-- ==== Sys2Proof/Tests/Slice0.lean ====
section
/-! SUPPORT. Tests whose expected values are the spec's (spec/95_test_vectors.md; the vector's name stands before each
test) or worked out from its encodings by hand, and one witness for every statement that has hypotheses. -/

namespace Sys2Proof.Tests

open Sys2Proof Sys2Proof.Machine Sys2Proof.Spec

/-! ## Small states -/

/-- The state a command leaves; every command leaves one. -/
def after (i : Instr) (s : State) : State :=
  match exec i s with
  | .next t => t
  | .fault _ => s
  | .refused _ => s

/-- The last response of a state. -/
def answer (s : State) : Option Resp := s.responses.getLast?

/-- A staged specification on the reset machine. -/
def staged (w p i x : Word) : State := { State.reset with sWidth := w, sPoly := p, sInit := i, sXorout := x }

/-- An active specification with the table BUILD makes of it, and a0 live with the value `a0`. -/
def active (w : BitVec 7) (p rp i x : Word) (r : Bool) (a0 : Word) : State :=
  let s : State := { State.reset with width := w, poly := p, rpoly := rp, init := i, xorout := x, refl := r, valid := true }
  { s with table := memFill [] (tblentry s), x := s.x.set 0 a0, alive := s.alive.set 0 true }

/-- (8, 07, N, 0, 0) with x[0] = `a0`. -/
def crc8 (a0 : Word) : State := active 8 0x07 0xE0 0 0 false a0

/-- (32, 04C11DB7, R, FFFFFFFF, FFFFFFFF) with x[0] = `a0`. -/
def crc32 (a0 : Word) : State := active 32 0x04C11DB7 0xEDB88320 0xFFFFFFFF 0xFFFFFFFF true a0

/-- (16, 1021, N, FFFF, 0) with x[0] = `a0`. -/
def crc16 (a0 : Word) : State := active 16 0x1021 0x8408 0xFFFF 0 false a0

/-- The nine bytes of M9 (R13). -/
def m9 : List Byte := [0x31, 0x32, 0x33, 0x34, 0x35, 0x36, 0x37, 0x38, 0x39]

/-! ## WellFormed: the one check refuses its ill-formed term -/

theorem test_wf_refuses_count_nine : Instr.wf (.updw 0 9) = false := by decide
theorem test_wf_admits_count_eight : Instr.wf (.updw 15 8) = true := by decide

/-! ## Decode: a word of every row written out from its pattern (R48), and 2.7 -/

theorem test_decode_wrspec_width : decode 0b0001000000000000 = .ok .wrspecWidth := by decide
theorem test_decode_wrspec_poly : decode 0b0001000100000000 = .ok .wrspecPoly := by decide
theorem test_decode_wrspec_init : decode 0b0001001000000000 = .ok .wrspecInit := by decide
theorem test_decode_wrspec_xorout : decode 0b0001001100000000 = .ok .wrspecXorout := by decide
theorem test_decode_build_n : decode 0b0010000000000000 = .ok (.build false) := by decide
theorem test_decode_build_r : decode 0b0010000000000001 = .ok (.build true) := by decide
theorem test_decode_rdspec_width : decode 0b0011000000000000 = .ok .rdspecWidth := by decide
theorem test_decode_rdspec_poly : decode 0b0011000100000000 = .ok .rdspecPoly := by decide
theorem test_decode_rdspec_init : decode 0b0011001000000000 = .ok .rdspecInit := by decide
theorem test_decode_rdspec_xorout : decode 0b0011001100000000 = .ok .rdspecXorout := by decide
theorem test_decode_rdspec_refl : decode 0b0011010000000000 = .ok .rdspecRefl := by decide
theorem test_decode_rdspec_rpoly : decode 0b0011010100000000 = .ok .rdspecRpoly := by decide
theorem test_decode_rdspec_status : decode 0b0011011000000000 = .ok .rdspecStatus := by decide
theorem test_decode_rdtbl : decode 0b0100000010100101 = .ok (.rdtbl 0xA5) := by decide
theorem test_decode_new : decode 0b0101111100000000 = .ok (.new 15) := by decide
theorem test_decode_copy : decode 0b0110000110100000 = .ok (.copy 1 10) := by decide
theorem test_decode_updb : decode 0b0111001000111001 = .ok (.updb 2 0x39) := by decide
theorem test_decode_updw : decode 0b1000001100001000 = .ok (.updw 3 8) := by decide
theorem test_decode_crcval : decode 0b1001000011110000 = .ok (.crcval 15) := by decide
theorem test_decode_digest : decode 0b1010000000110000 = .ok (.digest 3) := by decide
theorem test_decode_hexdig : decode 0b1011000000100000 = .ok (.hexdig 2) := by decide
theorem test_decode_illegal_words :
    ([0x1400, 0x1001, 0x2002, 0x2003, 0x2100, 0x3700, 0x3F00, 0x3601, 0x4100, 0x5001, 0x5010, 0x6011, 0x8009, 0x800F,
      0x8010, 0x9100, 0x9001, 0xA100, 0xA001, 0xB200, 0xB00F, 0x0000, 0x0FFF, 0xC123, 0xD000, 0xE000, 0xFFFF].map
      fun c => (decode c).toOption) = List.replicate 27 none := by decide
theorem test_table_word_updw : decodeTableWord 16 0x8308 = some (.updw 3 8) := by decide
theorem test_table_word_illegal : decodeTableWord 16 0x8009 = none := by decide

=======

- Problem to work on -
Look over the records above and filter for each line with the word "every".

- Result of the task -
test) or worked out from its encodings by hand, and one witness for every statement that has hypotheses. -/
/-- The state a command leaves; every command leaves one. -/
/-! ## Decode: a word of every row written out from its pattern (R48), and 2.7 -/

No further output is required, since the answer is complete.